Media sensitised to child, forced labour reporting

Thirty selected media practitioners have undergone a day's sensitisation training in Accra on child labour and forced labour issues.

The training, which included the use of International Labour Organisation's (ILO) indicators on forced labour to address the problem in Ghana, seeks to expose journalists to laws that will help define child labour and forced labour.

Organised by the Global March Africa on Child Labour, with technical and financial support from Forced Labour Indicators Project (FLIP) Veritè and the United States Department of Labour, the programme brought together Social Mobilisation Partners on Child Labour (SOMOPAC), to empower them in their field of work.

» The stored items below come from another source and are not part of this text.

theorem State.eng_setEng_ne (s : State) {e d : Nat} (x : DmaEng) (h : d ≠ e) : (s.setEng e x).eng d = s.eng d := by
  simp [State.eng, State.setEng, NMap.get_put_ne _ _ _ h]

@[simp] theorem State.cq_setCq (s : State) (q : Nat) (x : CmdQ) : (s.setCq q x).cq q = x := by
  simp [State.cq, State.setCq]

@[simp] theorem State.eq_setEq (s : State) (q : Nat) (x : EvQ) : (s.setEq q x).eq q = x := by
  simp [State.eq, State.setEq]

@[simp] theorem State.stepSt_setStep (s : State) (fn : Nat) (x : StepSt) : (s.setStep fn x).stepSt fn = x := by
  simp [State.stepSt, State.setStep]

@[simp] theorem State.port_setPort (s : State) (p : Nat) (x : Port) : (s.setPort p x).port p = x := by
  simp [State.port, State.setPort]

@[simp] theorem State.commq_setCommq (s : State) (g : Nat) (x : CollQ) : (s.setCommq g x).commq g = x := by
  simp [State.commq, State.setCommq]

@[simp] theorem State.sigVal_sigPut (s : State) (n v : Nat) : (s.sigPut n v).sigVal n = v % 2 ^ 64 := by
  simp [State.sigVal, State.sigPut]

theorem State.sigVal_sigPut_ne (s : State) {n m : Nat} (v : Nat) (h : m ≠ n) : (s.sigPut n v).sigVal m = s.sigVal m := by
  simp [State.sigVal, State.sigPut, NMap.get_put_ne _ _ _ h]

theorem State.wrB_eq (s : State) (f : Fld) (i : Nat) (b : Bool) : s.wrB f i b = s.wr f i (b2n b) := rfl

/-- Counting an event leaves every field but the counters alone. -/
theorem State.rg_cnt1 (s : State) (p code k n : Nat) (g : Fld) (j : Nat) (h : g.id ≠ (cntCount n).id) :
    (s.cnt1 p code k n).rg g j = s.rg g j := by
  unfold State.cnt1
  split
  · exact State.rg_wr_fld s _ _ _ h
  · rfl

theorem State.rg_cnt (s : State) (p code k : Nat) (g : Fld) (j : Nat) (h : ∀ n < 4, g.id ≠ (cntCount n).id) :
    (s.cnt p code k).rg g j = s.rg g j := by
  unfold State.cnt
  rw [State.rg_cnt1 _ _ _ _ _ _ _ (h 3 (by omega)), State.rg_cnt1 _ _ _ _ _ _ _ (h 2 (by omega)),
    State.rg_cnt1 _ _ _ _ _ _ _ (h 1 (by omega)), State.rg_cnt1 _ _ _ _ _ _ _ (h 0 (by omega))]

end Sys2Proof.Machine
end

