-- ==== Sys2Proof/Laws/Digest.lean ====
section
/-!
SUPPORT. How long digests, message codes and the pieces of a handshake message are.
-/

namespace Sys2Proof.Machine

theorem digestRound_length (v : List Nat) (kw : Nat) (h : v.length = 8) : (digestRound v kw).length = 8 := by
  simp [digestRound, h]

theorem digestRounds_length (ks w v : List Nat) (h : v.length = 8) : (digestRounds ks w v).length = 8 := by
  induction ks generalizing w v with
  | nil => exact h
  | cons k ks ih => exact ih _ _ (digestRound_length _ _ h)

theorem digestBlocks_length (n : Nat) (v bs : List Nat) (h : v.length = 8) : (digestBlocks n v bs).length = 8 := by
  induction n generalizing v bs with
  | zero => exact h
  | succ n ih => exact ih _ _ (by simp [digestBlock, digestRounds_length _ _ _ h, h])

@[simp] theorem beBytes_length (n v : Nat) : (beBytes n v).length = n := by simp [beBytes, leBytes_length]

theorem digestStart_length : digestStart.length = 8 := by decide +kernel

@[simp] theorem sha384_length (bs : List Nat) : (sha384 bs).length = 48 := by
  have h := digestBlocks_length ((digestPad bs).length / 128) digestStart (digestPad bs) digestStart_length
  simp [sha384, List.length_flatMap, List.map_const', h]

@[simp] theorem hmac384_length (k m : List Nat) : (hmac384 k m).length = 48 := sha384_length _

@[simp] theorem Shake.finished_length (k : Shake) (side n : Nat) : (k.finished side n).length = 48 := hmac384_length _ _

/-- The code does not depend on the message being received. -/
theorem Shake.finished_part (k : Shake) (l : List Nat) (side n : Nat) : { k with part := l }.finished side n = k.finished side n := rfl

/-- Having received the code of a handshake leaves the code as it is. -/
theorem Shake.finished_got (k j : Shake) (side n : Nat) (h : j = { k with part := k.finished side n }) : j.part = j.finished side n := by
  subst h
  rfl

end Sys2Proof.Machine
end

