/-- The flow of a PUT or GET (5 or 6) that its engine starts. -/
theorem dmaFlow_starts (op : Nat) (he : s.engTakes e = true) (hp : s.dmaPick e = some (i, n, d)) (ho : d.opc = op)
    (hc : s.dmaCheck e d (decide ((s.flow d.flowId).state ≠ 0) && decide ((s.flow d.flowId).fn = d.fn)) = St.OK) : s.dmaFlow e op [] =
      if s.workStatus (pXpt d.fn) ≠ St.OK then
        (s.dmaTurn e i).setDesc e i n { d with started := true, result := some (s.workStatus (pXpt d.fn)) }
      else if (s.flow d.flowId).state = 2 then (s.dmaTurn e i).setDesc e i n { d with started := true, result := some St.FLOW_FAILED }
      else if (s.dmaTurn e i).reachable (s.flow d.flowId).peerMaddr (s.flow d.flowId).vc = false then
        (s.dmaTurn e i).noRoute.setDesc e i n { d with started := true, result := some St.MADDR_RANGE }
      else if d.requests ((s.dmaTurn e i).net.nextTag * 2048 + e) = [] then
        (s.dmaTurn e i).setDesc e i n { d with started := true, result := some St.OK }
      else
        ({ s.dmaTurn e i with net := { (s.dmaTurn e i).net with nextTag := (s.dmaTurn e i).net.nextTag + 1 } }.setDesc e i n
          { d with started := true, tag := (s.dmaTurn e i).net.nextTag * 2048 + e }).flowQueue d.flowId
            (d.requests ((s.dmaTurn e i).net.nextTag * 2048 + e)) := by
  have serves : s.engServes e = true := (Bool.and_eq_true_iff.mp he).1
  unfold State.dmaFlow
  rw [if_neg (by rw [serves]; decide), hp]
  dsimp only
  rw [if_neg (not_not.mpr ho), if_pos he, hc, if_pos rfl]
  rfl

theorem net_dmaTurn (s : State) (e i : Nat) : (s.dmaTurn e i).net = s.net := by
  unfold State.dmaTurn
  dsimp only
  split
  · rfl
  · split <;> rfl

theorem net_setDesc (s : State) (e i n : Nat) (d : DmaDesc) : (s.setDesc e i n d).net = s.net := by
  unfold State.setDesc State.putEng State.engRegs
  dsimp only
  split <;> rfl

theorem reachable_dmaTurn (s : State) (e i dst vc : Nat) : (s.dmaTurn e i).reachable dst vc = s.reachable dst vc := by
  unfold State.dmaTurn
  dsimp only
  split
  · rfl
  · split <;> rfl

/-- A descriptor that ends as it starts: its result stands in its place, and no flow changes. -/
theorem setDesc_ends (hp : s.dmaPick e = some (i, n, d)) (st : Nat) :
    s.apart ((s.dmaTurn e i).setDesc e i n { d with started := true, result := some st })
    ∧ ((s.dmaTurn e i).setDesc e i n { d with started := true, result := some st }).net = s.net
    ∧ ∃ y, ((((s.dmaTurn e i).setDesc e i n { d with started := true, result := some st }).eng e).q i)[n]? = some y
      ∧ y.started = true ∧ y.result = some st := by
  have place : (((s.dmaTurn e i).eng e).q i)[n]? = some d := (congrArg (fun l => l[n]?) (q_dmaTurn s e i i)).trans (dmaPick_getElem hp)
  exact ⟨apart_trans (apart_of_held (held_dmaTurn true true true ..)) (apart_of_held (held_setDesc true true true ..)),
    (net_setDesc ..).trans (net_dmaTurn ..), _, desc_setDesc place _, rfl, rfl⟩

/-- A descriptor served on an open flow without credit: its requests wait behind those there. -/
theorem dmaFlow_waits (op : Nat) (he : s.engTakes e = true) (hp : s.dmaPick e = some (i, n, d)) (ho : d.opc = op)
    (hc : s.dmaCheck e d (decide ((s.flow d.flowId).state ≠ 0) && decide ((s.flow d.flowId).fn = d.fn)) = St.OK)
    (hw : s.workStatus (pXpt d.fn) = St.OK) (hs : (s.flow d.flowId).state = 1)
    (hr : s.reachable (s.flow d.flowId).peerMaddr (s.flow d.flowId).vc = true) (hm : (s.flow d.flowId).maySend = false)
    (hq : d.requests (s.net.nextTag * 2048 + e) ≠ []) : s.apart (s.dmaFlow e op [])
      ∧ ((s.dmaFlow e op []).flow d.flowId).waitq = (s.flow d.flowId).waitq ++ d.requests (s.net.nextTag * 2048 + e)
      ∧ ∃ y, (((s.dmaFlow e op []).eng e).q i)[n]? = some y ∧ y.started = true ∧ y.result = d.result ∧ y.desc = d.desc := by
  have net := net_dmaTurn s e i
  have place : (((s.dmaTurn e i).eng e).q i)[n]? = some d := (congrArg (fun l => l[n]?) (q_dmaTurn s e i i)).trans (dmaPick_getElem hp)
  rw [dmaFlow_starts op he hp ho hc, if_neg (not_not.mpr hw), if_neg (by rw [hs]; decide), if_neg (by rw [reachable_dmaTurn, hr]; decide), net, if_neg hq]
  generalize ht : ({ s.dmaTurn e i with net := { s.net with nextTag := s.net.nextTag + 1 } } : State) = t
  generalize s.net.nextTag * 2048 + e = tag at hq ⊢
  have kept : s.apart t ∧ t.flow d.flowId = s.flow d.flowId ∧ ((t.eng e).q i)[n]? = some d := by
    subst ht
    exact ⟨apart_trans (apart_of_held (held_dmaTurn true true true s e i)) ⟨rfl, rfl, fun _ _ => rfl⟩, rfl, place⟩
  clear ht
  obtain ⟨away, flow, place⟩ := kept
  have set := held_setDesc true true true t e i n { d with started := true, tag := tag }
  have same := (flow_of_held set d.flowId).trans flow
  rw [flowQueue_waits _ (by rw [same, hs]; decide) (by rw [same, hm]), same]
  refine ⟨?_, ?_, ?_⟩
  · exact apart_trans away (apart_trans (apart_of_held set) (apart_trans (apart_setFlow ..) (apart_of_held (held_flowTouch true true true ..))))
  · rw [flow_of_held (held_flowTouch true true true ..), flow_setFlow _ _ (by show (s.flow d.flowId).state ≠ 0; rw [hs]; decide), Flow.queued]
  · refine ⟨{ d with started := true, tag := tag }, ?_, rfl, rfl, rfl⟩
    rw [State.eng, dma_flowTouch]
    exact desc_setDesc place _

/-- A PUT or GET (5 or 6) with all its checks OK: on a page out of service, on an open flow without credit, on a failed flow. -/
theorem dmaFlow_outcomes (op : Nat) (he : s.engTakes e = true) (hp : s.dmaPick e = some (i, n, d)) (ho : d.opc = op)
    (hc : s.dmaCheck e d (decide ((s.flow d.flowId).state ≠ 0) && decide ((s.flow d.flowId).fn = d.fn)) = St.OK) :
    (s.workStatus (pXpt d.fn) ≠ St.OK → s.apart (s.dmaFlow e op []) ∧ (s.dmaFlow e op []).net = s.net
      ∧ ∃ y, (((s.dmaFlow e op []).eng e).q i)[n]? = some y ∧ y.started = true ∧ y.result = some (s.workStatus (pXpt d.fn)))
    ∧ (s.workStatus (pXpt d.fn) = St.OK → (s.flow d.flowId).state = 2 → s.apart (s.dmaFlow e op []) ∧ (s.dmaFlow e op []).net = s.net
      ∧ ∃ y, (((s.dmaFlow e op []).eng e).q i)[n]? = some y ∧ y.started = true ∧ y.result = some St.FLOW_FAILED) := by
  rw [dmaFlow_starts op he hp ho hc]
  refine ⟨fun hw => ?_, fun hw hs => ?_⟩
  · rw [if_pos hw]
    exact setDesc_ends hp _
  · rw [if_neg (not_not.mpr hw), if_pos hs]
    exact setDesc_ends hp _
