-- ==== Sys2Proof/Machine/Step.lean ====
section
/-! DEFINITION. One step of the machine, and the placing of an operation where the next step fetches it. -/

namespace Sys2Proof.Machine

/-- One step: the turn of the agent that moves next (spec R12). -/
def step (s : State) : Host.Outcome State Fault Refusal := turn s

/-- `s` with the operation of an opcode-table word placed where `step` fetches next. Log entry 12. -/
def State.withFetchWord (s : State) (nbits w : Nat) : State := placeFetch s (tableEncoded nbits w)

end Sys2Proof.Machine
end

The social mobilisation partners on child labour, are Ghanaian journalists who are being trained to focus on reporting on child labour and forced labour in Ghana.

The training, under FLIP, will also enable journalists to be equipped for enhanced advocacy, and to sharpen their skills for accurate reporting to reduce child labour.

In a presentation, the Deputy General Secretary for the General Agricultural Workers' Union (GAWU), Andrews Addoquaye Tagoe, who is also the Regional Co-ordinator for the Global March Africa on Child Labour, said the basic factor had to do with the definitions of child labour and forced labour.

He said child labour or forced labour could not be defined by using emotions or just by looking at the people involved in it.

The definitions, according to him, are by laws, routed in international and national conventions.

Mr Tagoe noted that parental consent was key in terms of the definition of child labour.

That, according to him, would consider the type of work that the child was doing, whether on the farm, washing, or household chores.

Mr Tagoe, who was a co-facilitator, said the age under consideration for a child was, if the child is under 17 years, the consideration was whether or not the work affected the child's education, his or her personal development, time, basic human rights, and or mortality.

On forced labour, he indicated that key among the considerations for the definitions was freedom of the individual to leave the work voluntarily.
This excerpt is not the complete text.